Country B has more and happier people with physics PhDs. I don't see anything obvious beyond that, though there may be more significant effects. I think that China lost to Japan because Japan had more of a Western market economy, and Japan lost to US because US had more of a Western market economy. In principle China could have had the same productivity per worker as the US, with no indigenous scientific contributions required, and built 50 aircraft carriers and 200,000 aircraft and squashed Japan. It didn't because it was ruled by first monarchists, then nationalists and socialists, who all thought that command economies were good.

That's the key issue. It's not that research is bad, but it's a secondary effect, something you get when you're rich because you don't need to focus all resources on survival, and can instead do something charitable for the world in 20, 30 years time.
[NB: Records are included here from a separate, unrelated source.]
/-- heatWindowRequest (R191): the owner reads or writes in place and answers, or sends an absence notice and sets a wake
mark. A store that comes again because its answer was dropped writes nothing. An engine's line is read here, or its write is due. -/
def execHeatWindowRequest (op line : Nat) (s : State) : Host.Outcome State Fault Refusal :=
  match s.line? op line with
  | none => .next s
  | some (o, l) =>
    let owner := l.addr / 262144
    let own := l.addr % 262144 / 128
    let mine := o.lanes.filter fun l => l.pa.map (fun p => p / 128) = some line
    let arrived := s.modLine op line fun l => { l with st := .returning, arrived := s.clk }
    if o.kind == .put then .next ((s.modLine op line fun l => { l with st := .serving }).post 0 (.engineLineWrite o.a line))
    else if o.kind == .fetch then
      let data := (s.placeRead (blockPlace (l.addr / 0x100000) (l.addr % 0x100000)) 32).getD []
      .next (({ arrived.modLine op line fun l => { l with data := data } with free := s.free + 32 }).sendRouter 0 op line true)
    else if o.kind == .stx then
      let mem := (sortBy (fun l => l.thread) mine).foldl (fun (m : Memory) (l : LaneAcc) =>
        m.setWord (l.pa.getD 0 % 262144) l.x) (s.core owner).scratch
      let s' := if l.arrived = 0 then arrived.modCore owner fun k => { k with scratch := mem } else arrived
      .next ((s'.charge owner 1).sendRouter 0 op line true)
    else if own ∈ (s.core owner).absent then
      let mark := fun (k : Core) => { k with wake := if (own, o.core) ∈ k.wake then k.wake else k.wake ++ [(own, o.core)] }
      .next ((((s.modLine op line fun l => { l with st := .absent, arrived := s.clk }).modCore owner mark)).post 20
        (.absenceNotice o.core owner own))
    else
      let s := arrived.modOp op fun x => { x with lanes := x.lanes.map fun l =>
          let far := l.pa.map (fun p => p / 128) = some line
          { l with ret := if far then (s.core owner).scratch.word (l.pa.getD 0 % 262144) else l.ret } }
      .next ((s.charge owner 1).sendRouter 0 op line true)

/-- absenceNotice (R191): the threads of the word that met the absent line park at it and the entry is freed; if the wake notice has come
before it they issue again in the next clk. -/
def execAbsenceNotice (core owner line : Nat) (s : State) : Host.Outcome State Fault Refusal :=
  match s.ops.find? fun o => o.core = core && o.kind == .ldx && o.lines.any fun l =>
      l.line = owner * 2048 + line && (l.st == .absent || l.st == .noticed) && decide (l.arrived + 20 ≤ s.clk) with
  | none => .next s
  | some o =>
    let woken := o.lines.any fun l => l.line = owner * 2048 + line && l.st == .noticed
    let c : PCond := if woken then .present [] else .woken owner line
    .next (((s.dropOp o.id).modWg o.wg (fun w => w.modThreads o.threads fun t =>
      if t.wait == .blocked o.id then { t with pc := o.first, wait := .parked c, since := s.clk } else t)).opEnded core o.wg)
Or maybe not.
 Since we're on the subject of the treatment of physics PhDs in various countries...how are things in Northern Europe? Say, Germany, Denmark, Finland, Sweden and Norway. What do the physics PhDs there do? I hear that in India there are faculty openings at universities and what happens is they often hire Indians who went to the US/EU for their PhDs. I don't have any hard data to back this up but I know people who're looking at going down that road and have seen some fresh post-docs being hired by their alma mater. PhD in the States, post-doc there and in Europe/Israel and then assistant professorship. It's quite easy - just a question of going on the universities' webpages and clicking on the faculty pages.